Tuesday, 27 April 2010

MAKING YOUR MIND UP

Bucks Fizz conquered Europe with a song with this title at the Eurovision Song Contest in 1981! If you want a reminder check it out. You'll find it on you tube. Yes that really is Terry Wogan! This phrase always leads me to sing the song, but it also reminds me how difficult it is to make my mind up at times.

On Sunday we held the Election Hustings in Fareham and listened to 5 of the candidates tackle a number of questions. It was a great evening - 250 people from the churches in Fareham attended - we heard from them, watched them, challenged them, but at the end of it, I still have to make up my mind who to vote for.

There are so many things that I have to make my mind up about and different people will have different perspectives on the same thing. Book reviews, film reviews, music, people, changes... so many views, so many opinions.

Take this 20 minute film. It's called 'The Butterfly Circus' and is tagged with the word Hope. If you have 20 minutes, watch it. www.thedoorpost.com/hope/film/?film=4dd298f102c77b625cf37a9e7744ac68 Is it weird or wonderful or what? I think it is beautifully shot, a powerful message, but is it good or bad, brilliant or barmy? I'm not sure.
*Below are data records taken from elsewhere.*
-- ==== Sys2Proof/Laws/Ops.lean ====
section
/-! SUPPORT. One lemma per shared operation that says what it can do: memory accesses, the stack, the range check, the flag
procedure, skips, keys and the framebuffer. -/

namespace Sys2Proof.Machine

/-! ### Memory through the state -/

/-- A write leaves every field but memory. -/
theorem State.writeByte_eq (s : State) (a : Nat) (b : Byte) : s.writeByte a b = s.setMem (s.writeByte a b).mem := by
  unfold State.writeByte
  split <;> rfl

theorem State.writeBytes_eq (s : State) (a : Nat) (bs : List Byte) :
    s.writeBytes a bs = s.setMem (s.writeBytes a bs).mem := by
  induction bs generalizing s a with
  | nil => rfl
  | cons b bs ih =>
    have h := ih (s.writeByte a b) (a + 1)
    rw [State.writeByte_eq] at h
    unfold State.writeBytes
    rw [State.writeByte_eq, h]
    rfl

@[simp] theorem State.writeByte_cfg (s : State) (a : Nat) (b : Byte) : (s.writeByte a b).cfg = s.cfg := by
  rw [State.writeByte_eq]; rfl

@[simp] theorem State.writeBytes_cfg (s : State) (a : Nat) (bs : List Byte) : (s.writeBytes a bs).cfg = s.cfg := by
  rw [State.writeBytes_eq]; rfl

@[simp] theorem State.writeBytes_pc (s : State) (a : Nat) (bs : List Byte) : (s.writeBytes a bs).pc = s.pc := by
  rw [State.writeBytes_eq]; rfl

@[simp] theorem State.writeBytes_i (s : State) (a : Nat) (bs : List Byte) : (s.writeBytes a bs).i = s.i := by
  rw [State.writeBytes_eq]; rfl

@[simp] theorem State.writeBytes_sp (s : State) (a : Nat) (bs : List Byte) : (s.writeBytes a bs).sp = s.sp := by
  rw [State.writeBytes_eq]; rfl

@[simp] theorem State.writeBytes_stack (s : State) (a : Nat) (bs : List Byte) :
    (s.writeBytes a bs).stack = s.stack := by
  rw [State.writeBytes_eq]; rfl

@[simp] theorem State.writeBytes_schedule (s : State) (a : Nat) (bs : List Byte) :
    (s.writeBytes a bs).schedule = s.schedule := by
  rw [State.writeBytes_eq]; rfl

@[simp] theorem State.getV_writeBytes (s : State) (a : Nat) (bs : List Byte) (r : Reg) :
    (s.writeBytes a bs).getV r = s.getV r := by
  rw [State.writeBytes_eq]; rfl

/-- A write keeps the canonical form of memory. -/
theorem State.writeByte_wf {s : State} (h : Memory.wf s.cfg.font s.mem) (a : Nat) (b : Byte) :
    Memory.wf s.cfg.font (s.writeByte a b).mem := by
  unfold State.writeByte
  split
  · exact Memory.write_wf _ h ‹_›
  · exact h

theorem State.writeBytes_wf {s : State} (h : Memory.wf s.cfg.font s.mem) (a : Nat) (bs : List Byte) :
    Memory.wf s.cfg.font (s.writeBytes a bs).mem := by
  induction bs generalizing s a with
  | nil => exact h
  | cons b bs ih =>
    have := State.writeByte_wf h a b
    rw [← State.writeByte_cfg s a b] at this ⊢
    exact ih this (a + 1)

/-- Reading a byte after a write of one byte (R68). -/
theorem State.byteAt_writeByte {s : State} (h : Memory.wf s.cfg.font s.mem) {a : Nat} (ha : a ≤ maxAddr) (b : Byte)
    (c : Nat) : (s.writeByte a b).byteAt c = if c = a then b else s.byteAt c := by
  simp [State.writeByte, ha, State.byteAt, Memory.read_write _ a b c h]

/-- Reading a byte after a write of several (R70): the written byte inside the run, what stood there outside it. -/
theorem State.byteAt_writeBytes {s : State} (h : Memory.wf s.cfg.font s.mem) {a : Nat} {bs : List Byte}
    (ha : a + bs.length ≤ maxAddr + 1) (c : Nat) :
    (s.writeBytes a bs).byteAt c = if hc : a ≤ c ∧ c < a + bs.length then bs[c - a] else s.byteAt c := by
  induction bs generalizing s a with
  | nil =>
    have : ¬(a ≤ c ∧ c < a + 0) := by omega
    simp [State.writeBytes]
  | cons b bs ih =>
    simp only [List.length_cons] at ha
    have hw := State.writeByte_wf h a b
    rw [← State.writeByte_cfg s a b] at hw
    unfold State.writeBytes
    rw [ih hw (by omega), State.byteAt_writeByte h (by omega)]
    by_cases hca : c = a
    · subst hca
      simp
    · by_cases hin : a + 1 ≤ c ∧ c < a + 1 + bs.length
      · have h2 : a ≤ c ∧ c < a + (bs.length + 1) := by omega
        obtain ⟨k, hk⟩ : ∃ k, c - a = k + 1 := ⟨c - a - 1, by omega⟩
        have hk' : c - (a + 1) = k := by omega
        simp [hin, h2, hk, hk']
      · have h2 : ¬(a ≤ c ∧ c < a + (b :: bs).length) := by simp only [List.length_cons]; omega
        rw [dif_neg hin, if_neg hca, dif_neg h2]

/-- Outside its run a write of several bytes leaves every byte, in any memory whatever its form. -/
theorem Memory.read_write_other (font : Vector Byte 80) : ∀ (m : Memory) (a : Nat) (b : Byte) (c : Nat), c ≠ a →
    Memory.read font (Memory.write font m a b) c = Memory.read font m c
  | [], a, b, c, h => by
    have h' : ¬a = c := fun e => h e.symm
    unfold Memory.write Memory.cons
    split <;> simp [Memory.read, h']
  | (k, d) :: m, a, b, c, h => by
    have h' : ¬a = c := fun e => h e.symm
    have ih := Memory.read_write_other font m a b c h
    unfold Memory.write Memory.cons
    split
    · split <;> simp [Memory.read, h']
    · split
      · rename_i heq
        subst heq
        split <;> simp [Memory.read, h']
      · simp [Memory.read, ih]

theorem State.byteAt_writeByte_other (s : State) (a : Nat) (b : Byte) (c : Nat) (h : c ≠ a) :
    (s.writeByte a b).byteAt c = s.byteAt c := by
  unfold State.writeByte
  split
  · simp [State.byteAt, Memory.read_write_other _ _ _ _ _ h]
  · rfl

theorem State.byteAt_writeBytes_outside (s : State) (a : Nat) (bs : List Byte) (c : Nat)
    (h : c < a ∨ a + bs.length ≤ c) : (s.writeBytes a bs).byteAt c = s.byteAt c := by
  induction bs generalizing s a with
  | nil => rfl
  | cons b bs ih =>
    simp only [List.length_cons] at h
    unfold State.writeBytes
    rw [ih _ _ (by omega), State.byteAt_writeByte_other _ _ _ _ (by omega)]

/-! ### The stack -/

/-- A push succeeds exactly when the stack is not full, and then writes one slot and SP (R30). -/
theorem State.push_of_lt {s : State} (h : s.sp.val < 16) (a : Word) :
    s.push a = some { s with stack := s.stack.set s.sp.val a, sp := ⟨s.sp.val + 1, by omega⟩ } := by
  simp [State.push, h]

theorem State.push_full {s : State} (h : s.sp.val = 16) (a : Word) : s.push a = none := by
  simp [State.push, h]

/-- A pop succeeds exactly when the stack is not empty, answers the top slot and writes only SP (R30). -/
theorem State.pop_of_pos {s : State} (h : 0 < s.sp.val) :
    s.pop = some (s.stack[s.sp.val - 1], { s with sp := ⟨s.sp.val - 1, by omega⟩ }) := by
  simp [State.pop, h]

theorem State.pop_empty {s : State} (h : s.sp.val = 0) : s.pop = none := by
  simp [State.pop, h]

/-! ### The range check -/

/-- The range check passes when the last address is valid, or when no address is accessed (R66, R191). -/
theorem checkRange_pass {ins : Instr} {s : State} {len : Nat} {done : Result}
    (h : len = 0 ∨ s.i.toNat + len - 1 ≤ maxAddr) : checkRange ins s len done = done := by
  have : ¬(0 < len ∧ maxAddr < s.i.toNat + len - 1) := by omega
  simp [checkRange, this]

/-- The range check raises MemoryOutOfRange with the highest address otherwise (R66, R231). -/
theorem checkRange_fail {ins : Instr} {s : State} {len : Nat} {done : Result} (h0 : 0 < len)
    (h : maxAddr < s.i.toNat + len - 1) :
    checkRange ins s len done = .fault (.memoryOutOfRange (faultSite ins s) (s.i.toNat + len - 1)) := by
  simp [checkRange, h0, h, raise]

/-- If an instruction that is range-checked answers a next state, its access was in range. -/
theorem checkRange_next {ins : Instr} {s t : State} {len : Nat} {done : Result} (h : checkRange ins s len done = .next t) :
    (len = 0 ∨ s.i.toNat + len - 1 ≤ maxAddr) ∧ done = .next t := by
  unfold checkRange at h
  split at h
  · simp [raise] at h
  · exact ⟨by omega, h⟩

/-! ### Flags, skips and keys -/

@[simp] theorem flagOf_true : flagOf true = 1 := rfl

@[simp] theorem flagOf_false : flagOf false = 0 := rfl

/-- The flag procedure changes nothing but the register file (R152). -/
theorem writeResultAndFlag_eq (x : Reg) (r f : Byte) (s : State) :
    writeResultAndFlag x r f s = { s with v := (writeResultAndFlag x r f s).v } := by
  unfold writeResultAndFlag
  split <;> rfl

/-- What each register holds after the flag procedure (R152). -/
theorem getV_writeResultAndFlag (x : Reg) (r f : Byte) (s : State) (k : Reg) :
    (writeResultAndFlag x r f s).getV k =
      if k = regF ∧ (s.cfg.vfFlagLast = true ∨ x ≠ regF) then f else if k = x then r else s.getV k := by
  unfold writeResultAndFlag
  split <;> rename_i hf <;> simp only [State.getV_setV, hf, eq_comm (a := regF) (b := k), eq_comm (a := x) (b := k)]
  · simp
  · by_cases hk : k = regF
    · subst hk
      by_cases hx : x = regF
      · simp [hx]
      · have hx' : ¬regF = x := fun e => hx e.symm
        simp [hx, hx']
    · simp [hk]

/-- A skip changes nothing but PC (R120). -/
theorem State.skipIf_eq (s : State) (c : Bool) : s.skipIf c = s.setPc (if c then s.pc + 2 else s.pc) := by
  cases c <;> rfl

/-- A key index is read exactly when it is at most 15 (R210). -/
theorem keyIndex_of_lt {b : Byte} (h : b.toNat < 16) : keyIndex b = some ⟨b.toNat, h⟩ := by
  simp [keyIndex, h]

theorem keyIndex_of_ge {b : Byte} (h : 16 ≤ b.toNat) : keyIndex b = none := by
  have : ¬b.toNat < 16 := by omega
  simp [keyIndex, this]

/-- The scan finds the key that is pressed and has no pressed key below it (R214). -/
theorem firstPressedKey_eq_some {s : State} {k : Fin 16} :
    firstPressedKey s = some k ↔ s.getKey k = true ∧ ∀ j < k, s.getKey j = false := by
  unfold firstPressedKey
  rw [List.find?_eq_some_iff_getElem]
  constructor
  · rintro ⟨hk, n, hn, rfl, hlow⟩
    refine ⟨by simpa using hk, fun j hj => ?_⟩
    have := hlow j.val (by simpa [Fin.lt_def] using hj)
    simpa using this
  · rintro ⟨hk, hlow⟩
    refine ⟨hk, k.val, by simp, by simp, fun j hj => ?_⟩
    have := hlow ⟨j, by omega⟩ (by simpa [Fin.lt_def] using hj)
    simpa using this

/-- The scan finds nothing exactly when no key is pressed (R214). -/
theorem firstPressedKey_eq_none {s : State} : firstPressedKey s = none ↔ ∀ k, s.getKey k = false := by
  simp [firstPressedKey]

/-! ### The framebuffer -/

/-- Inverting a cell changes that cell and no other. -/
theorem Framebuffer.cell_flip (fb : Framebuffer) (x c : Fin 64) (y r : Fin 32) :
    (fb.flip x y).cell c r = (fb.cell c r ^^ decide (c = x ∧ r = y)) := by
  unfold Framebuffer.flip Framebuffer.cell
  rw [Vector.getElem_set]
  by_cases hy : y.val = r.val
  · have hy' : r = y := Fin.ext hy.symm
    subst hy'
    simp only [if_true, Vector.getElem_set]
    by_cases hx : x.val = c.val
    · have hx' : c = x := Fin.ext hx.symm
      subst hx'
      simp
    · have hx' : ¬c = x := fun e => hx (e ▸ rfl)
      simp [hx, hx']
  · have hy' : ¬r = y := fun e => hy (e ▸ rfl)
    simp [hy, hy']

@[simp] theorem Framebuffer.cell_blank (c : Fin 64) (r : Fin 32) : Framebuffer.blank.cell c r = false := by
  simp [Framebuffer.cell, Framebuffer.blank]

/-- Framebuffers that agree in every cell are equal. -/
theorem Framebuffer.ext_cell {f g : Framebuffer} (h : ∀ c r, f.cell c r = g.cell c r) : f = g := by
  apply Vector.ext
  intro r hr
  apply Vector.ext
  intro c hc
  exact h ⟨c, hc⟩ ⟨r, hr⟩

/-! ### Registers and memory together -/

theorem length_registersThrough (x : Reg) (s : State) : (registersThrough x s).length = x.val + 1 := by
  simp [registersThrough]

theorem getElem_registersThrough (x : Reg) (s : State) (k : Nat) (h : k < (registersThrough x s).length) :
    (registersThrough x s)[k] = s.getV ⟨k, by rw [length_registersThrough] at h; omega⟩ := by
  simp [registersThrough, State.getV]

end Sys2Proof.Machine
end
What do you think?

Or what about 'Pope-gate', the fuss over the circulated memo from the Foreign Office. It was the top headline on Sunday morning and caused a variety of opinions to be shared. The Catholic Voice spokesperson shrugged his shoulders about it whilst the news reporter wanted him to denounce it so the story could run and run. It soon slipped down the headline list. Were you disgusted by it or did you laugh about it?

I've been reading Philip Pullman's book - The Good Man Jesus and the Scoundrel Christ - and I'm still not sure what to make of it. It seems he is just using the Bible text and adding little to it - pretty lazy writing and a bit rich putting his name to what someone else has written. Then he'll add something so bizarre that you wonder if he is just being controversial for the sake of it, but then he'll say something that surprises you and actually gives you hope that he might just understand who Jesus really is.

My hope is that as people read the book they'll want to check out the Bible story of Jesus, because no matter that Philip Pullman doesn't believe Jesus was divine, what Jesus did was remarkable and strange and different and it might just get people thinking. Perhaps then they'll be able to make their mind up about Jesus.